In 1925, Burnier and Rejsek described a 56-year-old female with multiple, small, skin-colored papules on the head and neck. Their report is probably the first case of what is now called BHD. They termed the histopathological findings perifollicular fibromas (2). Burnier and Rejsek’s report can be read by linking to “The original description of perifollicular fibromas (Birt-Hogg-Dubé syndrome.)”
In 1960, an additional five cases with clinical and histopathologic features similar to Burnier and Rejsek were reported by Zackheim and Pinkus (3). Many similar reports followed. In 1974, Pinkus described three adult patients with widely distributed, asymptomatic, smooth, skin-colored papules. These lesions were named trichodiscomas and were described as “[having] constant topographical relation to hair follicles, unusual complex composition of mucinous and richly vascularized dermal tissue containing both collagen and elastic fibers, presence of small melanized cells in the substance of the tumor, and occasional entry of a thick, myelinated nerve into the lesion” (4). In none of the above described reports were associated systemic manifestations of BHD described.
In 1975, Hornstein and Knickerberg reported on a 47-year-old woman and her 42-year-old brother with multiple perifollicular fibromas. The female patient also had multiple adenomatous colon polyps, one with malignant transformation. The father of these siblings had kidney and lung cysts with severe hemorrhoid complaints. This was thought to represent a new entity separate from Gardner syndrome (5).
During an investigation of a family with hereditary medullary carcinoma of the thyroid, it was noted by Drs. Birt, Hogg, and Dubé that a portion of patients had skin lesions that had not previously been described in association with thyroid cancer. Within a sibship of nine, six members had thyroid cancer. Two members with thyroid cancer and two without had skin lesions described as multiple, small, dome-shaped, yellow- to skin-colored papules measuring 2-4 mm in diameter. They were located most commonly on the head and neck. They also noted acrochordon-like lesions admixed with these. Among the kindred, only patients older than 25 years of age had the above described skin lesions. Histopathologic review of biopsy specimens revealed anastomosing strands of epithelium within a well-circumscribed background of fibrous tissue proliferating outward from a central hair follicle. These lesions were thought to be similar to the lesions described by Rejsek, and they were termed fibrofolliculomas. While fibrofolliculomas were seen in ten lesions, trichodiscomas were seen in four. The acrochordons had the typical appearance upon histopathologic examination (6). The triad of fibrofolliculomas, trichodiscomas, and acrochordons later became known as Birt-Hogg-Dubé syndrome.

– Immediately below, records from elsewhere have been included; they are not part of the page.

/-! ## TILE forms (R302 to R305) -/

/-- A TILE word acts once for its fetch set, with the registers of its lowest lane; a check that fails traps every lane. -/
def tileWord (s : State) (f : Issue → State → Thread → StepRes) : Out :=
  match s.issue with
  | none => .next s
  | some iss =>
    match s.thread? iss.gid (lowestLane iss.lanes) with
    | none => .next s
    | some t =>
      match f iss s t with
      | .ok s => .next s
      | .trap s c a acc k => .next (s.trapLanes ((lanesOf iss.lanes).map fun l => ⟨l, c, a, acc, k⟩))
/-- M and N of a shape word (R303). -/
def shapeM (w : W32) : Nat := (w.extractLsb' 0 7).toNat
def shapeN (w : W32) : Nat := (w.extractLsb' 16 11).toNat
/-- Check 1 of R303 on a shape word. -/
def chkShape (w : W32) : List (Option (Byte × W64)) :=
  [failIf (shapeM w = 0 ∨ 64 < shapeM w ∨ shapeN w = 0 ∨ 1024 < shapeN w) 0x28 3,
   failIf (w.extractLsb' 7 9 ≠ 0 ∨ w.extractLsb' 27 5 ≠ 0) 0x28 4]
/-- A scratchpad region: 64-byte aligned, which is looked at first, and within the flock's allocation.
[DEDUCED: log entry 33; DESIGN CHOICE: log entry 74] -/
def State.chkRegion (s : State) (g : Group) (off n : Nat) : Option (Byte × W64) :=
  let len : Nat := match s.flock? g.fid with | some f => f.scrLen | none => 0
  if off % 64 ≠ 0 then some (0x15, BitVec.ofNat 64 off)
  else if len < off + n then some (0x13, BitVec.ofNat 64 (off + n - 1)) else none
/-- Issues a TILE-class operation, which takes its place in tile order (R296). -/
def State.issueTile (s : State) (g : Group) (o : Op) (tagged : Bool) : State :=
  let o := if tagged then o else { o with groups := o.groups.map fun x => { x with tile := none } }
  let s := s.issueOp g o
  { s with tileOrder := s.tileOrder ++ [o.id] }
/-- `mmz` (R304). -/
def State.tileMmz (s : State) (iss : Issue) (t : Thread) (a b c : Fld) : StepRes :=
  let g := s.group iss.gid
  let sh := rd t b
  let fmt := fwC (rd t c)
  let off := (rd t a).toNat
  match firstFail (chkShape sh ++ [failIf (!([10, 12, 13, 15].contains fmt)) 0x28 8, s.chkRegion g off (cBytes fmt (shapeM sh) (shapeN sh))]) with
  | some (cause, x) => .trap s cause x 0 0
  | none => .ok (s.issueTile g (Op.fresh s.nextId (some .tile) (.mmz off (shapeM sh) (shapeN sh) fmt) g t.lane iss) false)
/-- `mmcvt` (R304, R305). -/
def State.tileMmcvt (s : State) (iss : Issue) (t : Thread) (a b c : Fld) : StepRes :=
  let g := s.group iss.gid
  let sh := rd t b
  let cw := rd t c
  let src := (cw.extractLsb' 0 4).toNat
  let dst := (cw.extractLsb' 4 4).toNat
  let so := (rd t a).toNat
  let dO := (rd t (a + 1)).toNat
  let bad := (src ≠ 10 ∧ src ≠ 12) ∨ 10 < dst ∨ 5 < (cw.extractLsb' 8 3).toNat ∨ (cw.getLsbD 11 ∧ dst ≠ 4 ∧ dst ≠ 5 ∧ dst ≠ 6)
  match firstFail (chkShape sh ++ [failIf (cw.extractLsb' 20 12 ≠ 0) 0x28 4, failIf bad 0x28 8,
      s.chkRegion g so (cBytes src (shapeM sh) (shapeN sh)), s.chkRegion g dO (cBytes dst (shapeM sh) (shapeN sh))]) with
  | some (cause, x) => .trap s cause x 0 0
  | none => .ok (s.issueTile g (Op.fresh s.nextId (some .tile) (.mmcvt so dO (shapeM sh) (shapeN sh) cw) g t.lane iss) false)
/-- The span of the rows of an `mst` at its destination. -/
def mstSpan (dO : Nat) (stride : Int) (rb rows : Nat) : Int × Int :=
  let last : Int := dO + (rows - 1 : Nat) * stride
  (min (dO : Int) last, max (dO : Int) last + rb)
/-- `mst` (R304). -/
def State.tileMst (s : State) (iss : Issue) (t : Thread) (a b : Fld) : StepRes :=
  let g := s.group iss.gid
  let so := (rd t a).toNat
  let dO := (rd t (a + 1)).toNat
  let hs := (rd t (a + 2)).toNat
  let stride := (rd t (a + 3)).toInt
  let rb := (rd t b).toNat
  let rows := (rd t (b + 1)).toNat
  let dh := s.engHandle g (hs % 4096)
  match firstFail [failIf (rb = 0 ∨ 65536 < rb ∨ rows = 0 ∨ 4096 < rows) 0x28 3, failIf (4096 ≤ hs) 0x28 4,
      s.chkUsable g dh, chkSpace dh ([Space.global, .near, .pod].contains (heSpace dh.ent)) 1,
      s.chkRegion g so (rb * rows), s.chkSpan g dh (mstSpan dO stride rb rows)] with
  | some (cause, x) => .trap s cause x 0 0
  | none => .ok (s.issueTile g { Op.fresh s.nextId (some .tile) (.mst so dO stride rb rows) g t.lane iss with dh := dh } true)
/-- `tstamp`: opens a tile, or makes an open one current (R306). -/
def State.tileStamp (s : State) (iss : Issue) (k : Nat) : StepRes :=
  let g := s.group iss.gid
  if g.tiles.contains k then .ok (s.updGroup g.gid fun g => { g with cur := some k })
  else if 8 ≤ g.tiles.length then .trap s 0x13 (BitVec.ofNat 64 k) 0 0
  else .ok (s.updGroup g.gid fun g => { g with tiles := g.tiles ++ [k], cur := some k })
/-- `tret`: closes a tile and issues the operation that writes its record (R308). [DESIGN CHOICE: log entry 74] -/
def State.tileRet (s : State) (iss : Issue) (t : Thread) (a : Fld) (k : Nat) : StepRes :=
  let g := s.group iss.gid
  let off := (rd t a).toNat
  let hs := (rd t (a + 1)).toNat
  let dh := s.engHandle g (hs % 4096)
  match firstFail [failIf (4096 ≤ hs) 0x28 4, s.chkUsable g dh,
      chkSpace dh ([Space.global, .near, .scratch].contains (heSpace dh.ent)) 1,
      failIf ((heBase dh.ent + off) % 64 ≠ 0) 0x15 off, s.chkSpan g dh (off, (off : Int) + 64), failIf (!g.tiles.contains k) 0x13 k] with
  | some (cause, x) => .trap s cause x 0 0
  | none =>
    let s := s.issueTile g { Op.fresh s.nextId (some .tile) (.tret off k) g t.lane iss with dh := dh } false
    .ok (s.updGroup g.gid fun g => { g with tiles := g.tiles.erase k, cur := (g.tiles.erase k).getLast? })
/-- Writes packed elements over a region, other bits of its last byte kept. -/
def State.scrPack (s : State) (fid off w : Nat) (l : List Nat) : State :=
  let n := (l.length * w + 7) / 8
  let bits := l.length * w
  let old := natOf (s.scrRead fid off n)
  s.scrWrite fid off (bytesOf n (natOf (packBits w l) + old / 2 ^ bits * 2 ^ bits))
/-- The effect of `mmz` or `mmcvt` on the scratchpad (R304). [DEDUCED: log entry 37] -/
def State.tileEffect (s : State) (o : Op) : State :=
  match o.kind with
  | .mmz off m n fmt => s.scrPack o.fid off (fmtBits fmt) (List.replicate (m * n) 0)
  | .mmcvt so dO m n cw =>
    let src := (cw.extractLsb' 0 4).toNat
    let dst := (cw.extractLsb' 4 4).toNat
    let sc := (cw.extractLsb' 12 8).toNat
    let all := natOf (s.scrRead o.fid so (cBytes src m n))
    let one := fun (e : Nat) =>
      let v := valueOf (if src = 10 then f32 else .int true 32) (all >>> (32 * e) % 2 ^ 32)
      let v := if sc = 255 then .nan false else scaleBy (127 - (sc : Int)) v
      match fmtOf dst with
      | some f => (roundTo f (rndDir (cw.extractLsb' 8 3).toNat) (cw.getLsbD 11) v).bits
      | none => 0
    s.scrPack o.fid dO (fmtBits dst) ((List.range (m * n)).map one)
  | _ => s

Multiple systemic associations have been described in patients with BHD syndrome. In 1986, the first case of fibrofolliculomas, colon polyps, and spontaneous pneumothorax was detailed (7). In 1993, the first case of renal cell carcinoma in a patient with hundreds of fibrofolliculomas was described. The patient’s mother had multiple skin tags, but no history of renal cancer (8). Other conditions reported in patients with Birt-Hogg-Dubé syndrome have included intestinal polyposis (9, 10), connective tissue nevus (11, 12), oral lesions (11, 13), lipomas, angiolipomas, parathyroid adenomas (14), flecked chorioretinopathy (15), parotid oncocytoma (16), multinodular goiter (17), neurothekoma, meningioma (18), and facial angiofibromas (19). Since the initial description of thyroid malignancy associated with BHD syndrome, subsequent studies have failed to demonstrate this particular relationship. It was later discovered that the initially described cohort had also acquired dominantly inherited multiple endocrine neoplasia type 2 (11).

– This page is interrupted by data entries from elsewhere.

/-! ## The end of herds, kernels and contexts (R315, R318, R360, R362) -/

/-- The budget event of a D0 herd whose issue cycles exceed `lr.budget`, posted once (R336). -/
def State.budgetOver (s : State) (ctx kid herd : Nat) : State :=
  match s.herd? ctx kid herd, s.kernel? ctx kid with
  | some h, some k =>
    if k.r.dclass = 0 && !h.budgetEv && decide (k.r.budget < h.issues) then
      (s.updHerd ctx kid herd fun h => { h with budgetEv := true }).post 9 0xFFFF ctx
        [BitVec.ofNat 64 kid, BitVec.ofNat 64 herd, BitVec.ofNat 64 h.issues]
    else s
  | _, _ => s
/-- The flocks of a herd are freed together, with everything that its groups and flocks held (R315); a `swp` that waited for its pens
goes on (R362). -/
def State.freeHerd (s : State) (ctx kid herd : Nat) : State :=
  let s := s.budgetOver ctx kid herd
  let fs := s.herdFlocksOf ctx kid herd
  let gids := (s.herdGroups ctx kid herd).map Group.gid
  let fids := fs.map Flock.fid
  let pens := match s.herd? ctx kid herd with | some h => if h.st.inPens then fs.flatMap Flock.pens else [] | none => []
  let subIds := (s.subs.filter fun b => gids.contains b.gid).map SubGroup.id
  let keep := fun (e : FaultEnt) => match e.sub with | some i => !subIds.contains i | none => true
  let s := { s with
    flocks := s.flocks.filter fun f => !fids.contains f.fid, groups := s.groups.filter fun g => !gids.contains g.gid,
    insts := s.insts.filter fun i => !gids.contains i.gid, subs := s.subs.filter fun b => !gids.contains b.gid,
    mons := s.mons.filter fun m => !(gids.contains m.gid || (match m.fid with | some f => fids.contains f | none => false)),
    fq := s.fq.map fun (q : FaultQueue) => { q with entries := q.entries.filter keep },
    herds := s.herds.map fun (h : Herd) => if h.is ctx kid herd then { h with st := .retired, due := false, faults := [], owed := [] } else h }
  ((s.settlePens pens).commitDue).wakeSwps
/-- A kernel's place among those waiting (R326). -/
def KSt.waits : KSt → Bool
  | .submitted | .admitted | .placing => true
  | _ => false
def State.kernelCount (s : State) (ctx : Nat) : Nat := (s.kernels.filter fun k => k.ctx = ctx && k.st.waits).length
/-- The overrun event of a D0 or D1 kernel that is not DONE at `lr.dl`, posted once (R336). -/
def State.overrun (s : State) (k : Kernel) : State :=
  if k.r.dclass ≤ 1 && k.r.dl ≠ 0 && k.st ≠ .submitted && k.st ≠ .done && k.st ≠ .faulted && !k.overrun &&
      decide (k.r.dl.toNat ≤ s.ptime.toNat) then
    let s := s.updKernel k.ctx k.kid fun k => { k with overrun := true }
    let d := [BitVec.ofNat 64 k.kid, k.r.dl, k.opWait]
    -- the trigger source 68 is the overrun of a D0 kernel (R400)
    if k.r.dclass = 0 then s.post 8 0xFFFF k.ctx d else s.queueEvent ⟨8, 0xFFFF, k.ctx, s.ptime, d⟩
  else s
/-- A kernel enters DONE or FAULTED: its reservations are freed, and its completion word is written with an outcome (R316,
R318, R328). -/
def State.kernelOver (s : State) (ctx kid : Nat) (st : KSt) (outcome : Option Nat) : State :=
  match s.kernel? ctx kid with
  | none => s
  | some k =>
    let s := (s.overrun k).updKernel ctx kid fun k => { k with st := st, ring := [], flush := [], cores := [], waiters := [] }
    let s := { s with herds := s.herds.filter fun h => !(h.ctx = ctx && h.kid = kid) }
    match outcome with
    | some o => s.complete ctx kid k.r.cpl (BitVec.ofNat 64 (o + kid * 2 ^ 32))
    | none => s
/-- A herd whose threads have all exited, with no access of theirs under way (R316), and whose engine operations are done retires; with its last herd a DRAINING kernel is
DONE (R315, R318). -/
def State.retire (s : State) (ctx kid herd : Nat) : State :=
  match s.herd? ctx kid herd with
  | none => s
  | some h =>
    let gids := (s.herdGroups ctx kid herd).map Group.gid
    let open_ := match s.issue with | some i => gids.contains i.gid | none => false
    if (h.st ≠ .resident && h.st ≠ .saved) || open_ || (s.threads.any fun t => gids.contains t.gid && t.st ≠ .exited) ||
        (s.ops.any fun o => o.ofHerd ctx kid herd && o.st ≠ .done) || (s.reqs.any fun r => gids.contains r.gid) ||
        ((s.herdFlocksOf ctx kid herd).any fun f => f.chans.any fun c => c.st = .walking) || (h.cont && gids = [] && (match s.kernel? ctx kid with | some k => k.ring ≠ [] | none => false)) then s
    else
      let s := s.freeHerd ctx kid herd
      let s := { s with threads := s.threads.filter fun t => !gids.contains t.gid }
      match s.kernel? ctx kid with
      | some k =>
        let live := s.herds.any fun x => x.ctx = ctx && x.kid = kid && x.st ≠ .retired
        if k.st = .draining && !live && k.ring = [] && k.waiters = [] then s.kernelOver ctx kid .done (some 1) else s
      | none => s
/-- Ends the herds of a kernel at once: operations aborted, threads EXITED with cause 0x3F, what they held discarded (R360,
R362). [DEDUCED: log entry 52] -/
def State.endKernelHerds (s : State) (ctx kid : Nat) : State :=
  let s := s.abortOps fun o => o.ctx = ctx && o.kid = kid
  let gs := s.groups.filter fun g => g.ctx = ctx && g.kid = kid && !g.shep
  let gids := gs.map Group.gid
  let s := (s.threads.filter fun t => gids.contains t.gid).foldl (fun s t => s.withdraw t.gid t.lane) s
  let dead := fun (t : Thread) =>
    if gids.contains t.gid && t.st ≠ .exited then
      { t with st := .exited, trr := { t.trr with cause := 0x3F }, outst := [], pend := [], hold := false, podErr := [], tileErr := [] }
    else t
  let hit : Core → ShepEntry → Bool := fun c e => e.kind ≠ 4 &&
    gs.any fun g => g.pcore = c.id && g.pen = (e.tgt.extractLsb' 13 1).toNat && g.hslot = (e.tgt.extractLsb' 5 8).toNat
  let s := { s with
    threads := s.threads.map dead,
    cores := s.cores.map fun (c : Core) => { c with entries := c.entries.filter fun e => !hit c e },
    holds := s.holds.filter fun h => !(h.ctx = ctx && h.kid = kid),
    calls := s.calls.map fun (c : Call) => if c.ctx = ctx && gids.contains c.gid then { c with st := .done } else c,
    issue := match s.issue with | some i => if gids.contains i.gid then none else some i | none => none }
  let s := gs.foldl (fun s g => s.flushCore g.pcore ctx true) s
  (s.herds.filter fun h => h.ctx = ctx && h.kid = kid && h.st ≠ .retired).foldl (fun s h => s.freeHerd ctx kid h.herd) s
/-- Handles revoked as `hrev` revokes them, and every queue disabled: step 1 of a kill (R360). -/
def State.revokeAll (s : State) (c : Context) : State :=
  let s := (List.range 4096).foldl (fun (s : State) i =>
    match s.tableEntry c.id i with
    | some e => if heValid e then (s.putEntry c.id i (heWithGen (e &&& ~~~(1#256 <<< 131)) (heGen e + 1))).getD s else s
    | none => s) s
  (List.range 64).foldl (fun (s : State) q =>
    let s := s.touchRead c.id (c.qtab + 64 * q + 8) 1
    match s.vaRead c.id (c.qtab + 64 * q + 8) 1 with
    | some [b] => if b.getLsbD 5 then (s.vaWrite c.id (c.qtab + 64 * q + 8) [b &&& 0xDF]).getD s else s
    | _ => s) s
/-- The `ckpt`s that wait on a context end when it is killed: in a re-execution with 7, since every thread of the group is then EXITED; the
one of a checkpoint that is abandoned as for a context that is DYING, with 1 (R360, R395, R403). [DEDUCED: log entry 42] -/
def State.endCkpts (s : State) (ctx : Nat) : State :=
  s.threads.foldl (fun s t =>
    match t.wait with
    | some (.ckpt d c) =>
      if c ≠ ctx then s
      else s.wake t.gid [(t.lane, [.g d (if s.replays.any fun r => r.ctx = ctx && r.gid = t.gid && r.lane = t.lane then 7 else 1)])]
    | _ => s) s
/-- A KILL BEGINS (R360): steps 1 and 2; the rest ends with the kill-complete event. [DEDUCED: log entry 52] -/
def State.killCtx (s : State) (c : Context) (reason : Byte) : State :=
  let s := (s.updCtx c.id fun c => { c with st := .dying, reason := reason }).revokeAll c
  let ks := s.kernels.filter fun k => k.ctx = c.id && k.st ≠ .done && k.st ≠ .faulted
  let s := ks.foldl (fun s k => (s.endKernelHerds c.id k.kid).kernelOver c.id k.kid .faulted none) s
  let s := s.endCkpts c.id
  { s with
    bounce := s.bounce.filter fun b => b.ctx ≠ c.id, cpls := s.cpls.filter fun x => x.1 ≠ c.id,
    fq := s.fq.map fun (q : FaultQueue) => { q with entries := q.entries.filter fun e => e.ctx ≠ c.id },
    cores := s.cores.map fun (k : Core) => { k with entries := k.entries.filter fun e => e.ctx ≠ c.id || e.kind = 4 },
    mirrors := s.mirrors.filter fun m => m.ctx ≠ c.id,
    frames := s.frames.map fun (f : Frame) => { f with fna := f.fna.filter fun x => x ≠ c.id },
    ckpts := s.ckpts.filter fun k => k.ctx ≠ c.id,
    replays := s.replays.filter fun r => r.ctx ≠ c.id,
    qeff := s.qeff.filter fun x => x.1 ≠ c.id,
    calls := s.calls.map fun (k : Call) => if k.ctx = c.id then { k with st := .done } else k }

In 2001, the BHD gene locus was mapped using linkage analysis to chromosome 17p11.2 (20). One year later, germline insertion/deletion and nonsense mutations were identified in the FLCN gene at this locus (21).
Pathophysiology
Folliculin
Other hamartomatous syndromes that are associated with increased risk of malignancy (Cowden syndrome, tuberous sclerosis, Peutz-Jeghers syndrome) share a common pathogenesis through impaired control of the mammalian target of rapamycin (mTOR) pathway. This signaling pathway regulates cell growth, and it was hypothesized that BHD may also be associated with dysregulation of this pathway (22).
A 130 kDa protein termed FLCN-interacting protein, FNIP1, interacts with the C terminal of folliculin. The region of folliculin where FNIP1 interacts is the region where nearly all BHD mutations are predicted to result in truncation. 5’ AMP-activated protein kinase (AMPK) is a molecule that negatively regulates mTOR activity. FNIP1 was shown to be phosphorylated by AMPK. Inhibition of AMPK led to reduced FNIP1 expression and reduced FLCN phosphorylation. This implicates folliculin and FNIP1 in the AMPK/mTOR signaling pathway, possibly through energy or nutrient sensing (22).
In schizosaccaromyces pombe yeast, tuberous sclerosis (TSC) proteins and folliculin have opposing roles in regulation of amino-acid homeostasis along common signaling pathways. TSC proteins hamartin and tuberin inhibit the activity of the mammalian target of rapamycin complex 1 (TORC1). A mouse model was developed with inactivation of the BHD gene. The mice developed renal cysts and tumors similar to those of BHD patients. The cysts and tumors demonstrated reduced levels of phosphorylation of ribosomal protein S6, indicating low mTOR activity (23).
Folliculin Genetics
The FLCN gene encodes two alternatively spliced transcripts (Figure 1a and Figure 1b). Isoform 1 spans 25 kb genomic sequence and generates a 3723-bp transcript encoding a 64-KDa protein of 579 amino acids. Isoform 2 encodes 8 exons and a shorter protein of 342 amino acids. The first three exons in both transcripts do not code for protein and are not conserved at the DNA level (24, 25).
Animal models
Nihon rat
A hereditary renal carcinoma rat model was identified in the Sprague-Dawley rat by Japanese investigators and termed the Nihon rat (26). The animals develop multiple renal cysts inherited in a dominant fashion. Histologic examination of these lesions revealed atypical hyperplasia of the renal tubules with clear cell and mixed cell adenomas and carcinomas. Later, the gene was mapped to rat chromosome 10, homologous to human chromosome 17p11.2. This was identified as the rat BHD homologue and a germline premature stop codon mutation was identified.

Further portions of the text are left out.